Some General Things to Keep in Mind:
- If you hide fields in Tableau after creating an extract and before creating an incremental or full refresh, the fields will continue to be hidden but are not physically removed from the extract. The hidden fields can be unhidden at any time.
- Tableau Desktop uses the location pointed to by the system’s %TEMP% environment variable for all temporary files used in the process of creating extracts. Tableau Server uses the folder :\ProgramData\Tableau\Tableau Server\data\tabsvc\temp.
- Tableau data extracts attempt to retain the case sensitivity of the source data. For instance, string comparisons are by default case insensitive in SQL Server but case sensitive in Oracle. Extracts based on those data sources would match their respective case sensitivity for the purpose of making string comparisons.
- A user with the permission to schedule an extract refresh can change the type of the refresh from incremental to full. To prevent users from being able to schedule full extract refreshes during business hours, make sure to configure your schedules accordingly.
- A Tableau extract written to a contiguous area of free space will be more performant than one written in fragments across a hard drive. Regularly defragmenting a Tableau Server’s hard drive or using SSD drives are two ways to insure that extract files are contiguous to the extent possible.
The Flexibility of Direct Connections
Connecting to your data source with a direct connection means you are always visualizing the most up-to-date facts. If your database is being updated in real-time you only need to refresh the Tableau visualization via the F5 function key or by right-clicking on the data source in the data window and selecting the Refresh option.
If you connect to a massive data, the visualization is very dense, or your data is in a high-performance enterprise-class database; you may get faster response time with a direct connection . Choosing a direct connection doesn’t preclude the possibility of extracting the data later. You can also swap from an extract to a live connection by right-clicking the data source and un-checking the Use Extract option.
The Advantages of a Data Extract
Data extracts don’t have the advantage of real-time updating that a direct connection provides, but using Tableau’s data engine provides a number of benefits:
- Performance improvement : Data extraction not only offers increased performance when the underlying data source is unacceptably slow, but it also can speed up the performance when the use of Custom SQL slows it down.
- Additional functions
- Data portability : A TDE can be bundled with Tableau visualizations in a packaged workbook for easy sharing and collaboration.

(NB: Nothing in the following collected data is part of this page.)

-- ==== Sys2Proof/Syntax.lean ====
section
/-! DEFINITION. Every operation and step of spec/opcode_table.json, one constructor a row.

The 113 control-thread operations carry the fields of their format (R13, R14); the TAP codes carry the
data register they are scanned with (Debug access, chapter 19); every other row is a whole step of the
machine (spec/95_what_each_step_holds.md) and carries the party it is a step of, but for the firings of the
fabric: those act at the site that State names as the one that fires, as a control-thread operation acts at
the instruction that State names. -/
namespace Sys2Proof

/-- PR (R14): unpredicated, on a true predicate, on a false one.  The code 0b01 is reserved. -/
inductive Pr where
  | always
  | onTrue
  | onFalse
  deriving DecidableEq, Repr

/-- Format T2 (R13). -/
structure T2 where
  a : Bool
  pr : Pr
  t1 : Target
  t2 : Target
  m : BitVec 3
  deriving DecidableEq, Repr

/-- Format T2 of NULL and BWAIT, where A and M are zero (R15, R16). -/
structure TB where
  pr : Pr
  t1 : Target
  t2 : Target
  deriving DecidableEq, Repr

/-- Format TI, and format SY of SYSR, whose fields lie alike (R13). -/
structure TI where
  a : Bool
  pr : Pr
  t1 : Target
  imm : BitVec 12
  deriving DecidableEq, Repr

/-- Formats TI and SY of the operations that never carry A (R15). -/
structure TC where
  pr : Pr
  t1 : Target
  imm : BitVec 12
  deriving DecidableEq, Repr

/-- Format LS (R13). -/
structure LS where
  a : Bool
  pr : Pr
  lsid : BitVec 5
  t1 : Target
  wd : BitVec 2
  imm : BitVec 5
  deriving DecidableEq, Repr

/-- Format ST (R13). -/
structure ST where
  pr : Pr
  lsid : BitVec 5
  wd : BitVec 2
  imm : BitVec 14
  deriving DecidableEq, Repr

/-- Format AM (R13). -/
structure AM where
  pr : Pr
  lsid : BitVec 5
  t1 : Target
  w : Bool
  scope : BitVec 3
  ord : BitVec 2
  deriving DecidableEq, Repr

/-- Format BR (R13), its exit and its offset. -/
structure BX where
  pr : Pr
  x : BitVec 3
  off : BitVec 18
  deriving DecidableEq, Repr

/-- Format RD (R13). -/
structure RD where
  g : BitVec 6
  t1 : Target
  t2 : Target
  deriving DecidableEq, Repr

/-- Format WR (R13). -/
structure WR where
  pr : Pr
  g : BitVec 6
  deriving DecidableEq, Repr

/-- The fields of FENCE (R17). -/
structure FN where
  lsid : BitVec 5
  scope : BitVec 3
  pred : BitVec 8
  succ : BitVec 8
  deriving DecidableEq, Repr

/-- A site: the package-wide region and the site index y * 12 + x (R2, R3, R33). -/
structure Site where
  r : Nat
  s : Nat
  deriving DecidableEq, Repr

/-- A consumer port, which names the one arc that ends there: region, and site index * 4 + input (R33, R86). -/
structure Port where
  r : Nat
  p : Nat
  deriving DecidableEq, Repr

Perhaps your primary database is already heavily loaded with requests. Using Tableau’s data engine enables you to split the load from your primary database server to the Tableau Server. The Tableau’s extract may be updated daily, weekly, or monthly during off-peak hours. The Tableau’s Server can also refresh extracts incrementally and in time intervals as low as fifteen minutes. In many cases, the small time consumed during the data extract update is more than offset by the performance gains.

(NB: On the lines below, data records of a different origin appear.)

/-- BUFRN (R218). Log entry 40 (DEDUCED). -/
def execBufrn (s : State) : Outcome State Fault Refusal :=
  s.fireElem 1 4 fun el h =>
    let emit :=
      if !el.busy then []
      else
        match dataHead h 1 with
        | none => []
        | some ix =>
          let at_ (e : Nat) := entryAddr s.site.r s.site.s el.cfg e
          let entry (e : Nat) := s.entryTok (at_ e)
          let mark (t : Token) : Token := t.withHdr (hSetLs (hSetLr t.hdr ix.lr) ix.ls)
          let head0 := s.poisoned (at_ 0) 8
          let el' := if ix.ls then { el with busy := false, cnt := 0, ptr := 0, pos := 0 } else el
          match ix.first with
          | some x =>
            if x < el.cnt then
              [s.reading (s.entryBad (at_ x)) (at_ x) (entry x) fun t => Firing.of [1] [(0, mark t)] el' (nodeTenths t)]
            else
              [s.reading head0 (at_ 0) (bubble (entry 0).hdr) fun t => el'.emit1 [1] 0 (mark t) true 20]
          | none =>
            [s.reading head0 (at_ 0) (bubble (entry 0).hdr) fun t => Firing.of [1] [(0, mark t)] el' 20]
    emit ++ fillEntry s el h

/-! ## Scratch (R219) -/

/-- The address of byte i of a scratch access. -/
def scratchAddr (r site : Nat) (c : SiteCfg) (o i : Nat) : Nat := nodeAddr r site (c.par 0 + (o + i) % c.allocSize)

/-- The bytes of a scratch access from byte i on, cut where the window of m bytes wraps (R219).
Log entry 40 (DEDUCED). -/
def scratchCut (m o : Nat) : Nat → Nat → List Byte → List (Nat × List Byte)
  | 0, _, _ => []
  | f + 1, i, bs =>
    let k := m - (o + i) % m
    if bs.isEmpty then [] else (i, bs.take k) :: scratchCut m o f (i + k) (bs.drop k)

/-- SCRW (R219). Log entry 40 (DEDUCED). -/
def execScrw (s : State) : Outcome State Fault Refusal :=
  let r := s.site.r
  let site := s.site.s
  s.fireElem 1 5 fun el h =>
    match dataHead h 0, fitHead s el h 1 with
    | some t, some o =>
      let f := Firing.of [0, 1] [] el (nodeTenths t)
      match o.first with
      | none => [f]
      | some off =>
        let bs := t.payload ++ t.scaleList
        let put (u : State) (x : Nat × List Byte) : State := u.store (scratchAddr r site el.cfg off x.1) x.2
        [{ f with post := fun u => (scratchCut el.cfg.allocSize off (bs.length + 1) 0 bs).foldl put u }]
    | _, _ => []

/-- The n bytes of a scratch access meet a poisoned granule. -/
def State.scratchBad (s : State) (r site : Nat) (c : SiteCfg) (o n : Nat) : Bool :=
  (List.range n).any fun i => s.poisoned (scratchAddr r site c o i) 1

/-- SCRR (R219). -/
def execScrr (s : State) : Outcome State Fault Refusal :=
  let r := s.site.r
  let site := s.site.s
  s.fireElem 1 6 fun el h =>
    match fitHead s el h 0 with
    | none => []
    | some o =>
      let rows := el.cfg.par 2 % 32 + 1
      let cols := el.cfg.par 2 / 32 % 32 + 1
      let hd := hSetLs (hSetLr (hData el.cfg.ofmt rows cols (hChn o.hdr) (hSrc o.hdr) (hEp o.hdr)) o.lr) o.ls
      let fire (t : Token) : Firing :=
        { Firing.of [0] [(0, t)] el (nodeTenths t) with post := fun u => { u with free := u.free + 16 } }
      match o.first with
      | none => [fire (bubble hd)]
      | some off =>
        let n := payloadBytes hd
        let m := scaleBytes hd
        let rd (i : Nat) : Byte := Memory.byte s.mem (scratchAddr r site el.cfg off i)
        [s.reading (s.scratchBad r site el.cfg off (n + m)) (scratchAddr r site el.cfg off 0)
          ⟨hd, bodyOf hd ((List.range n).map rd) ((List.range m).map fun i => rd (n + i))⟩ fire]

/-! ## Stream buffers (R73, R302-R304) -/

/-- The handle of an INGR or EGR. -/
def SiteCfg.handle (c : SiteCfg) : Nat := c.par 0

/-- The address of a ring offset. -/
def ringAddr (h : Nat) (b : SBuf) (off : Nat) : Nat := mnAddr (field h 30 24) (field h 23 19) (b.base + off % b.cap)

/-- Bytes written from a ring offset on. -/
def State.writeRing (s : State) (h : Nat) (b : SBuf) (off : Nat) (bs : List Byte) : State :=
  let k := b.cap - off % b.cap
  if bs.length ≤ k then s.store (ringAddr h b off) bs
  else (s.store (ringAddr h b off) (bs.take k)).store (ringAddr h b 0) (bs.drop k)

/-- The bytes of tokens. -/
def tokBytes (ts : List Token) : Nat := (ts.map fun t => ringSize t.hdr).sum

/-- A stream buffer that a handle reaches from a region (R302): it lives, and its region is in the task's partition. -/
def State.bufferFor (s : State) (r h : Nat) : Option SBuf :=
  match s.sbufs.find? h with
  | none => none
  | some b => if s.partOf (field h 30 24) == s.partOf r then some b else none

/-- What a push does to a buffer (R303): it stalls, or the buffer after it, what it writes, and what it logs. -/
inductive Push where
  | stall
  | done (b : SBuf) (write : Option Nat) (log : Option Word)

/-- A token is pushed (R303). -/
def SBuf.push (b : SBuf) (t : Token) : Push :=
  if b.skipping then .done { b with skipping := !(t.isData && t.ends) } none none
  else
    let n := ringSize t.hdr
    let msg := tokBytes (b.toks.drop b.ready)
    let ends := t.isData && t.ends
    if msg + n > b.cap then
      let occ := b.occ - msg
      let tail := (b.head + occ) % b.cap
      .done { b with toks := b.toks.take b.ready, occ := occ, skipping := !ends } none
        (some (wd (tail + 2 ^ 32 * (msg + n))))
    else if b.occ + n > b.cap then .stall
    else
      let toks := b.toks ++ [t]
      .done { b with toks := toks, occ := b.occ + n, ready := if ends then toks.length else b.ready }
        (some (b.head + b.occ)) none

/-- A buffer takes a token's place among the buffers. -/
def State.setSbuf (s : State) (h : Nat) (b : SBuf) : State := { s with sbufs := s.sbufs.put h b }

/-- Bytes and buffer after a push. -/
def State.pushed (s : State) (h : Nat) (b : SBuf) (t : Token) (off : Option Nat) : State :=
  match off with
  | some o => (s.setSbuf h b).writeRing h b o t.ringBytes
  | none => s.setSbuf h b

/-- A token that goes to a remote buffer (R399): its header and payload words, in the next frame of the peer. -/
def tokenWords (t : Token) : List Word := bytesToWords t.ringBytes

/-- The peer of a remote handle (R398). -/
def remotePort (h : Nat) : Nat := field h 30 25

/-- The stream of a buffer, by the buffer's part of a handle (R398). -/
def Peer.stream (p : Peer) (h : Nat) : Stream := p.streams.getD (h % 2 ^ 25) .initial
def Peer.setStream (p : Peer) (h : Nat) (x : Stream) : Peer := { p with streams := p.streams.put (h % 2 ^ 25) x }

/-- The frames that a peer has yet to answer. -/
def Peer.unanswered (p : Peer) : List Frame := p.streams.flatMap fun kx => kx.2.sent

/-- The local ports that may carry traffic to a peer: bytes 18 to 20 of its entry in the table (R398). -/
def State.peerPorts (s : State) (k : Nat) : List Nat :=
  (List.range 24).filter fun n => (numOf (s.load (s.svc.peer.toNat + 32 * k + 18) 3)).testBit n

/-- A frame is counted on one of the ports it may use (R395, R399). Log entry 89 (DESIGN CHOICE). -/
def State.countFrame (s : State) (peer : Nat) (f : Frame) : State :=
  let ps := s.peerPorts peer
  let n := ps.getD (Config.portChoice s.free % ps.length) 0
  (s.countLink (n + 1) (64 * f.words.length)).draw

/-- A token leaves for a remote buffer in a frame of its own (R399). Log entry 89 (DESIGN CHOICE). -/
def State.sendRemote (s : State) (h : Nat) (t : Token) : State :=
  let p := s.peer (remotePort h)
  let x := p.stream h
  let f : Frame := ⟨x.next, BitVec.ofNat 32 h, tokenWords t⟩
  (s.setPeer (remotePort h)
    { p.setStream h { x with sent := x.sent ++ [f], next := x.next + 1 } with
      wire := p.wire ++ [f]
      since := if p.unanswered.isEmpty then s.now else p.since }).countFrame (remotePort h) f

/-- What a peer's record says (R398): nothing valid, no local port permitted, or ports that may carry traffic. -/
inductive PeerRec where
  | dead
  | closed
  | open
  deriving DecidableEq, Repr

/-- The record of a peer in the table at net.peer (R398). -/
def State.peerRec (s : State) (k : Nat) : PeerRec :=
  let a := s.svc.peer.toNat + 32 * k
  if !(inMap a && inMap (a + 31)) || s.poisoned a 32 || !(Memory.byte s.mem (a + 21)).getLsbD 0 then .dead
  else if numOf (s.load (a + 18) 3) = 0 then .closed
  else .open

/-- A peer has answered nothing for 1 ms (R399). Log entry 89 (DESIGN CHOICE). -/
def Peer.mute (p : Peer) (now : Nat) : Bool := p.silent || (!p.unanswered.isEmpty && p.since + 1000000 ≤ now)

/-- A frame may leave for a buffer of a peer now (R399). Log entry 89 (DESIGN CHOICE). -/
def Peer.mayTake (p : Peer) (h now : Nat) : Bool :=
  !p.mute now && ((p.stream h).sent.isEmpty || (p.stream h).sent.length ≤ Config.remoteWindow)

/-- EGR (R73, R302, R303, R399). Log entry 41 (DEDUCED). -/
def execEgr (s : State) : Outcome State Fault Refusal :=
  let r := s.site.r
  let key := siteKey r s.site.s
  s.fireElem 10 2 fun el h =>
    match h 0 with
    | none => []
    | some t =>
      let hd := el.cfg.handle
      if !(t.isData || t.kind == .xch) then []
      else if hd.testBit 31 then
        match s.peerRec (remotePort hd) with
        | .dead => [(Firing.of [0] [] el 0).logging [⟨0x06, t.hdr, wd hd, t.hdr⟩]]
        | .closed => []
        | .open =>
          if (s.peer (remotePort hd)).mayTake hd s.now then
            [{ Firing.of [0] [] el 0 with post := fun u => u.sendRemote hd t }]
          else []
      else
        match s.bufferFor r hd with
        | none => [(Firing.of [0] [] el 0).logging [⟨0x06, t.hdr, wd hd, t.hdr⟩]]
        | some b =>
          if b.egr != some key then [(Firing.of [0] [] el 0).logging [⟨0x07, t.hdr, wd hd, 0⟩]]
          else
            match b.push t with
            | .stall => []
            | .done b' off lg =>
              let f := { Firing.of [0] [] el 0 with post := fun u => u.pushed hd b' t off }
              [match lg with
                | some a => f.logging [⟨0x07, t.hdr, wd hd, a⟩]
                | none => f]

/-- A token read back from the bytes of a ring: an image has yet to pass ALD (R270). -/
def Token.reload (t : Token) : Token :=
  match t.body with
  | .image i => ⟨t.hdr, .image (imageOf t.fmt (t.rows * t.cols) (i.bytes t.fmt))⟩
  | _ => t

/-- The next token of the oldest complete message, and the buffer after it is emitted (R304). -/
def SBuf.pop (b : SBuf) : Option (Token × SBuf) :=
  if b.ready = 0 then none
  else
    match b.toks[b.popped]? with
    | none => none
    | some t =>
      if t.isData && t.ends then
        let n := tokBytes (b.toks.take (b.popped + 1))
        let k := b.popped + 1
        let b' := { b with toks := b.toks.drop k, ready := b.ready - k, occ := b.occ - n, popped := 0 }
        some (t.reload, { b' with head := (b.head + n) % b.cap, taken := b.taken + 1 })
      else some (t.reload, { b with popped := b.popped + 1, taken := b.taken + 1 })

/-- The bytes of the token that is popped next meet a poisoned granule of the ring (R303). -/
def State.ringBad (s : State) (h : Nat) (b : SBuf) (t : Token) : Bool :=
  let off := (b.head + tokBytes (b.toks.take b.popped)) % b.cap
  let n := ringSize t.hdr
  let k := min n (b.cap - off)
  s.poisoned (ringAddr h b off) k || s.poisoned (ringAddr h b 0) (n - k)

/-- The chainage that follows a token's. -/
def nextOf (t : Token) : Nat := if t.ls then 0 else (hChn t.hdr + 1) % 2 ^ 24

/-- INGR (R73, R302, R304).  A handle that names no buffer gives one poisoned token with an empty header (flag); a second
INGR emits nothing, and is logged for each token that comes to stand first in the buffer (ptr, pos).
Log entry 41 (DEDUCED). -/
def execIngr (s : State) : Outcome State Fault Refusal :=
  let r := s.site.r
  let key := siteKey r s.site.s
  s.fireElem 10 1 fun el _ =>
    let hd := el.cfg.handle
    match s.bufferFor r hd with
    | none =>
      if el.flag then []
      else
        let f := if el.cfg.ofmt = fmtANY then 0x01 else el.cfg.ofmt
        let t := bubble (hSetPsn (hData f 1 1 0 0 el.ep) true)
        [(Firing.of [] [(0, t)] { el with flag := true } 0).logging [⟨0x04, t.hdr, wd hd, t.hdr⟩]]
    | some b =>
      if b.ingr != some key then
        if b.ready = 0 || el.ptr = b.taken + 1 then []
        else [(Firing.of [] [] { el with ptr := b.taken + 1 } 0).logging [⟨0x07, 0, wd hd, 0⟩]]
      else
        match b.pop with
        | none => []
        | some (t, b') =>
          let el' := if t.isData then { el with chn := nextOf t } else el
          let f := s.reading (s.ringBad hd b t) hd t fun t => Firing.of [] [(0, t)] el' 0
          [{ f with post := fun u => (f.post u).setSbuf hd b' }]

There are several options available for creating an extract. First, you can aggregate the extract, which will roll up rows so that only the aggregation and fields used are updated for the visible dimensions and measures. Aggregating for Visible Dimensions when performing a data extract will reduce the amount of data that Tableau is importing. The appropriate level of fidelity is provided, but the size of the extract file is significantly reduced— making the extract file more portable as well as improves security.
Extracting incrementally also speeds refresh time because Tableau isn’t updating the entire extract file. It is adding only new records. To do incremental extracts you must specify a field to use as the index ; Tableau will only refresh the row if the index has changed, so you need to be aware that changes to a row of data that don’t change the index field to be excluded from the update.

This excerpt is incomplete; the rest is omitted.